What the free marketeers constantly decide wrongly on is an index on the number of regulations to decide whether a country has "good" or "bad" economic policies. Regulations aren't inherently good or bad, in my opinion. They are what they are, and there are good ones and bad ones. Regulating natural monopolies, like, for example, utility companies, on prices and quality is a necessity, because, otherwise, they'll game the market and rape consumers.
However, regulating how many cars Toyota can ship to the American market is, in my opinion, incredibly stupid, because it artificially increases the price of a Camry and allows shitty companies like GM -- which can't innovate and is going to royally screw its employees -- to remain alive while punishing Toyota for being a better company with better products. Conservatives want live babies so they can raise them to be dead soldiers. - George Carlin
I often feel that the neo-lib hallucinations in economics are rooted in an attempt to make conclusions from numbers alone.
(Now who can be the mystery user who was Number 5 signing on to ET? Numéro, hey? French?)
I fully agree on these indices, which OECD go in for a great deal. They're mostly aimed at handing out lessons in an oversimplified way. It's just funny when one of them turns against its master, that's all.
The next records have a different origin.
-- ==== Sys2Proof/Machine/Load.lean ====
section
/-! DEFINITION. Loading an image (Table 2-16): the check of stages 2 to 6, the partner and the commit of a pair (R46), stages 8
to 14 (R40–R46, R146, R404), region restart (R52, Table 2-24). -/

namespace Sys2Proof.Machine

/-! ### The staging area (R359, chapter 12) -/

def sectorsOf (bytes : Nat) : Nat := (bytes + 65535) / 65536
/-- Staging sectors in use: the update records, the running image and its edits, the rollback area, the package, the uploads
and the load in progress. -/
def stagingSectors (s : State) : Nat :=
  2 + s.stor.stagingUsed + (if s.upd.rollback.isSome then 36 else 0)
    + (match s.upd.pkg with | some p => p.chunks.length | none => 0)
    + (match s.mb.upload with | some u => u.segs | none => 0)
    + (match s.cfg.job with | some j => sectorsOf j.bytes.length | none => 0)
def stagingFull (s : State) : Bool := decide (1024 ≤ stagingSectors s)

/-! ### CFG_LOAD -/

def cfgLoad (s : State) : Word := atBit 24 s.cfg.section_ ||| atBit 8 s.cfg.stage ||| atBit 0 s.cfg.status
def setJob (j : Option LoadJob) (s : State) : State := { s with cfg := { s.cfg with job := j } }
def stageNow (stage : Byte) (s : State) : State := setCfgLoad 0 stage 1 0 s

/-- A load or edit is between stage 1 and its end (R42); in TRIAL neither is accepted (R362). -/
def loadBusy (s : State) : Bool := s.cfg.job.isSome || s.upd.st == .trial

/-- Stage 1 ends: the image goes through stages 2 to 6. -/
def beginLoad (bytes session : List Byte) (s : State) : State :=
  let s := stageNow 2 (setJob (some { bytes := bytes, delta := hdrDelta bytes, session := session }) s)
  { s with cfg := { s.cfg with digest := digestWord bytes } }

/-- A refusal: reported in CFG_LOAD and the Diary; nothing that runs changes (R40). In resynchronisation it is
RESYNC_FAILED (Table 11-9). -/
def loadRefuse (e : LoadErr) (s : State) : State :=
  let resync := match s.cfg.job with | some j => j.resync.isSome | none => false
  let s := setCfgLoad e.sec e.stage e.status (BitVec.ofNat 32 e.detail) (setJob none s)
  let s := { s with red := { s.red with loadCheck := none } }
  let s := diaryRaise 0x0004 noInst (wordBytes (cfgLoad s) ++ wordBytes s.cfg.detail) s
  if resync then resyncFail 1 e.status s else s

/-! ### Stage 8 -/

/-- Every task ends at the end of its current activation (stage 8); a task in FAULT keeps its cause (R116). -/
def enterStop (j : LoadJob) (s : State) : State :=
  let s := stageNow 8 (setJob (some { j with phase := .stopping }) s)
  taskIds.foldl (fun s t => stopAtEnd t 6 s) s
def tasksStopped (s : State) : Bool :=
  taskIds.all (fun t => let x := (s.task t).st; x == .unused || x == .stopped || x == .fault)
    && regionIds.all (fun r => !(s.region r).wave)

/-- The activation of the commit has ended here, or its task runs no more (R46). -/
def commitReached (s : State) (c : Nat × Word) : Bool :=
  let x := s.task c.1
  x.st == .unused || x.st == .stopped || x.st == .fault || ahead x.actCnt c.2 || (x.actCnt == c.2 && !x.busy)
def maybeStop (s : State) : State :=
  match s.cfg.job with
  | some j => (match j.phase, j.commit with
    | .commit, some c => if commitReached s c then enterStop j s else s
    | _, _ => s)
  | none => s

/-- The highest-priority task that runs (R46). -/
def topTask (s : State) : Nat :=
  ((taskIds.filter (fun t => let x := (s.task t).st; x != .unused && x != .stopped && x != .fault)).find? (fun t =>
    taskIds.all (fun u => let x := (s.task u).st; x == .unused || x == .stopped || x == .fault || rankBefore s t u))).getD 0

/-! ### Stages 2 to 7 -/

def checkMsg (j : LoadJob) (result : Byte) : List Byte :=
  [if j.delta then 2 else 1, result, 0, 0] ++ padTo 32 (imageDigest j.bytes)

/-- Both modules have passed on one digest. The active module names the activation of the commit; an edit is stored. -/
def partnerPassed (j : LoadJob) (s : State) : State :=
  let s := { s with red := { s.red with loadCheck := none } }
  if j.delta then stageNow 15 (setJob (some { j with phase := .storing }) s)
  else if s.red.st = .active then
    let t := topTask s
    let b := (s.task t).actCnt + 1
    let s := control 4 ([BitVec.ofNat 8 t, 0, 0, 0] ++ wordBytes b) s
    maybeStop (setJob (some { j with phase := .commit, commit := some (t, b) }) s)
  else s

/-- The partner's LOAD_CHECK meets the check made here (R46, R166). -/
def matchPartner (s : State) : State :=
  match s.cfg.job, s.red.loadCheck with
  | some j, some c =>
    if j.phase ≠ .partner ∨ c.1 ≠ j.delta ∨ c.2.2 ≠ imageDigest j.bytes then s
    else if c.2.1 = 0 then partnerPassed j s else loadRefuse ⟨7, 0, lsPartner, 0⟩ s
  | _, _ => s

/-- IMAGE_CHECK_DONE (R40, R403): stages 2 to 6 refuse the image, or it goes on to the partner, the commit or the store. -/
def imageCheckDone (s : State) : State :=
  match s.cfg.job with
  | none => s
  | some j =>
    if j.phase ≠ .checking then s
    else
      let r := checkImage s j.bytes
      let pair := pairLoads s && j.resync.isNone
      let code : Byte := match r with | some e => e.status | none => 0
      let s := if pair then control 3 (checkMsg j code) s else s
      match r with
      | some e => loadRefuse e s
      | none =>
        let d := readDelta s.run j.bytes
        let j := if j.delta then { j with edit := d, new_ := d.new_ } else { j with new_ := readContent {} j.bytes }
        if pair then matchPartner (stageNow 7 (setJob (some { j with phase := .partner, staged := s.now }) s))
        else if j.delta then stageNow 15 (setJob (some { j with phase := .storing }) s)
        else enterStop j s
def execImageCheckDone (s : State) : Out := .next (imageCheckDone s)

/-- LOAD_CHECK (R46). -/
def recLoadCheck (delta : Bool) (result : Byte) (digest : List Byte) (s : State) : State :=
  if pairLoads s then matchPartner { s with red := { s.red with loadCheck := some (delta, result, digest) } } else s

/-- LOAD_COMMIT (R46): the activation after which this module enters stage 8 too. -/
def recLoadCommit (t : TaskId) (act : Word) (s : State) : State :=
  match s.cfg.job with
    | some j =>
      if pairLoads s ∧ s.red.st ≠ .active ∧ j.phase = .partner ∧ !j.delta then
        maybeStop (setJob (some { j with phase := .commit, commit := some (t.val, act) }) s)
      else s
    | none => s

/-- PARTNER_REFUSED (R46): no answer within 2 s of this module's own check (log 2). -/
def execPartnerRefused (s : State) : Out :=
  .next (match s.cfg.job with
    | some j => if j.phase = .partner ∧ j.staged + 2000000000 ≤ s.now then loadRefuse ⟨7, 0, lsPartner, 0⟩ s else s
    | none => s)

/-! ### Stages 9 to 14 -/

/-- Stage 12: channel records and network settings. -/
def setupEdges (old : ImageCfg) (s : State) : State := setupNetwork old (chanIds.foldl (fun s c => newRecord c s) s)
/-- Those of an edit (R149). -/
def editEdges (old : ImageCfg) (s : State) : State := setupStations old (chanIds.foldl (fun s c => newRecord c s) s)

/-- What the load does to the pair state: a module whose PAIR changes begins anew (log 20), a standby resumes from step 3
(R296), a module without the token holds its tasks. -/
def loadRole (old : ImageCfg) (s : State) : State :=
  if !pairOn s then (if old.pair then setRed .single false false (releaseToken s) else s)
  else match s.red.st with
    | .single => holdTasks (setRed .arbitrating false false { s with
        red := { s.red with notFree := false, claiming := false, arbNs := s.now }, sup := { s.sup with dawning := false } })
    | .active => s
    | .arbitrating => holdTasks s
    | .held => holdTasks s
    | .disqualified => holdTasks s
    | _ => askCopy (if s.red.st = .syncing then s else enterSyncing 1 s)

/-- A safety task does not start unless the subsystem runs (R246, R248, R271). -/
def holdSafety (s : State) : State :=
  if s.safe.st = .run then s
  else (safetyTasks s).foldl (fun s t => raiseTaskStop t 2 (s.modTask t (fun x => { x with st := .fault, cause := 2 }))) s

/-- The safety subsystem with the new program (R116, Table 10-9): LOADING, then RUN. In SAFE_STOP it stays there, and a self-test
in progress goes on: the new program runs once it has passed (R247, R248). -/
def safeLoad (s : State) : State :=
  if s.safe.st = .stop ∨ s.safe.st = .selftest then startPairs s else safeEnter (if s.run.safety.isSome then setSafe .loading s else s)

/-- How CFG_LOAD ends (R43): the failure and its region, or OK. -/
def loadEnd (r : RegionTest) (s : State) : State :=
  match regionIds.find? (fun n => r.selftestFail.getLsbD n), r.frameFail.head? with
  | some n, _ => setCfgLoad 0 14 lsSelftest (BitVec.ofNat 32 n) s
  | none, some e => setCfgLoad 0 14 lsFrameLoad (BitVec.ofNat 32 e.1.val) s
  | none, none => setCfgLoad 0 14 lsOk 0 s

/-- Stage 13: the image activation record; what it makes void is discarded (R44). -/
def recordImage (j : LoadJob) (s : State) : State :=
  let s := { s with
    cfg := { s.cfg with flash := s.run, flashGen := s.gen, edits := [], lastEdit := none, consolid := false }
    stor := { s.stor with stagingUsed := sectorsOf j.bytes.length } }
  let s := diaryRaise 0x0003 noInst (wordBytes s.gen ++ padTo 16 s.run.digest) (dcInc 4 s)
  logActivated s.gen j.session s

/-- Stages 8 (its end) to 14. A standby of which a self-test has failed is disqualified (R289). -/
def loadCommitted (j : LoadJob) (r : RegionTest) (s : State) : State :=
  let old := s.run
  let s := retainSave (glideRoutes (old.routes.filter (·.out)) s)
  let second := match newerBank s (fun b => b.valid && b.crcOk) with | some b => b | none => false
  let objs := (bankOf s second).objs
  let gen := match j.resync with | some g => g | none => s.gen + 1
  let s := { s with run := j.new_, gen := gen }
  let s := setupTimers (setupMemories (setupRegions r s))
  let s := objs.foldl (carryObj old) (setupWords old s)
  let s := if retainOwners s = [] then setRetResult false 0 s else setRetResult second retCarried s
  let s := safeLoad (recordImage j (setupEdges old s))
  let s := loadRole old (holdSafety (setupTasks s))
  let s := loadEnd r (setJob none (refreshMirrors s))
  if s.red.st = .syncing ∧ !standbyFit s then disqualify dqSelftest s else s

/-- LOAD_STOP_DONE (R43): every task has stopped. -/
def execLoadStopDone (r : RegionTest) (s : State) : Out :=
  .next (match s.cfg.job with
    | some j => if j.phase = .stopping ∧ tasksStopped s then loadCommitted j r s else s
    | none => s)

/-! ### Region restart (R52, Table 2-24) -/

/-- The command is accepted: the owning task ends at the end of its current activation; a task already stopped stays so. -/
def regionRestart (r : Nat) (s : State) : State :=
  let s := s.modRegion r (fun x => { x with restart := .stopping })
  match regionOwner s.run r with
  | some t => stopAtEnd t 7 s
  | none => s
/-- The owning task has stopped and its wave has ended (R79), so the self-test begins: state bits cleared. -/
def regionQuiet (s : State) (r : Nat) : Bool :=
  match regionOwner s.run r with
  | some t => let x := (s.task t).st; x == .stopped || x == .fault || x == .unused
  | none => true
def regionTestStart (r : Nat) (s : State) : State :=
  if (s.region r).restart = .stopping ∧ regionQuiet s r ∧ !(s.region r).wave then
    s.modRegion r (fun x => { x with restart := .selftest, st := .selftest, bits := [], parity := [] })
  else s

/-- REGION_SELFTEST_DONE: pass goes on to the load; failure leaves the region faulted and its task stopped, and asks the health
policy (R289, Table 11-8). -/
def regionSelftestDone (r : Nat) (pass : Bool) (s : State) : State :=
  let s := regionTestStart r s
  if (s.region r).restart ≠ .selftest then s
  else if pass then s.modRegion r (fun x => { x with restart := .loading, st := .loading })
  else
    healthRequest soRegion
      (regionFault r (rgFaultBlock 5 false 0 0) (s.modRegion r (fun x => { x with restart := .none, st := .idle, fault := 0 })))

/-- The restart of a region is over: its task starts, keeping its Blackboard, when no region of it is faulted or restarting. It starts
also while a full load is in stage 8, which the spec leaves open (DESIGN CHOICE, log 42). -/
def regionTaskStart (r : Nat) (s : State) : State :=
  match regionOwner s.run r with
  | some t =>
    if regionFaulted s t || regionRestarting s t then s
    else if (s.tcfg t).kind == 4 && s.safe.st != .run then s
    else if (s.task t).st = .stopped ∨ (s.task t).st = .fault then startTask t true s else s
  | none => s

/-- REGION_LOAD_DONE: planes from the running image, state bits from INIT (R43, R52, R66). -/
def regionLoadDone (r : Nat) (retries : Nat) (failed : Option (Bool × Fin 64)) (s : State) : State :=
  if (s.region r).restart ≠ .loading then s
  else
    let s := addRetries r retries (regionStart r (loadPlanes r (s.modRegion r (fun x => { x with restart := .none }))))
    let s := regionIdle r s
    match failed with
    | some f => healthRequest soRegion (regionFault r (rgFaultBlock 2 f.1 f.2.val 0) s)
    | none => regionTaskStart r s

end Sys2Proof.Machine
end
As for quotas, your Toyota/GM example is, not exactly extreme, but a fairly obvious one. Ideally, quotas should give the home industry breathing-space to adapt and become competitive with the imports. I think that has happened to some extent in Europe (though there's a way to go yet for Renault and Peugeot, for example, compared to Toyota and Honda). I don't support the British (Thatcherian) choice of abandoning the national industry to its sort (with the result that there's nothing left of it). And I'm not sure the sogginess and lack of fight of GM and Ford can entirely be ascribed to shielding by import quotas.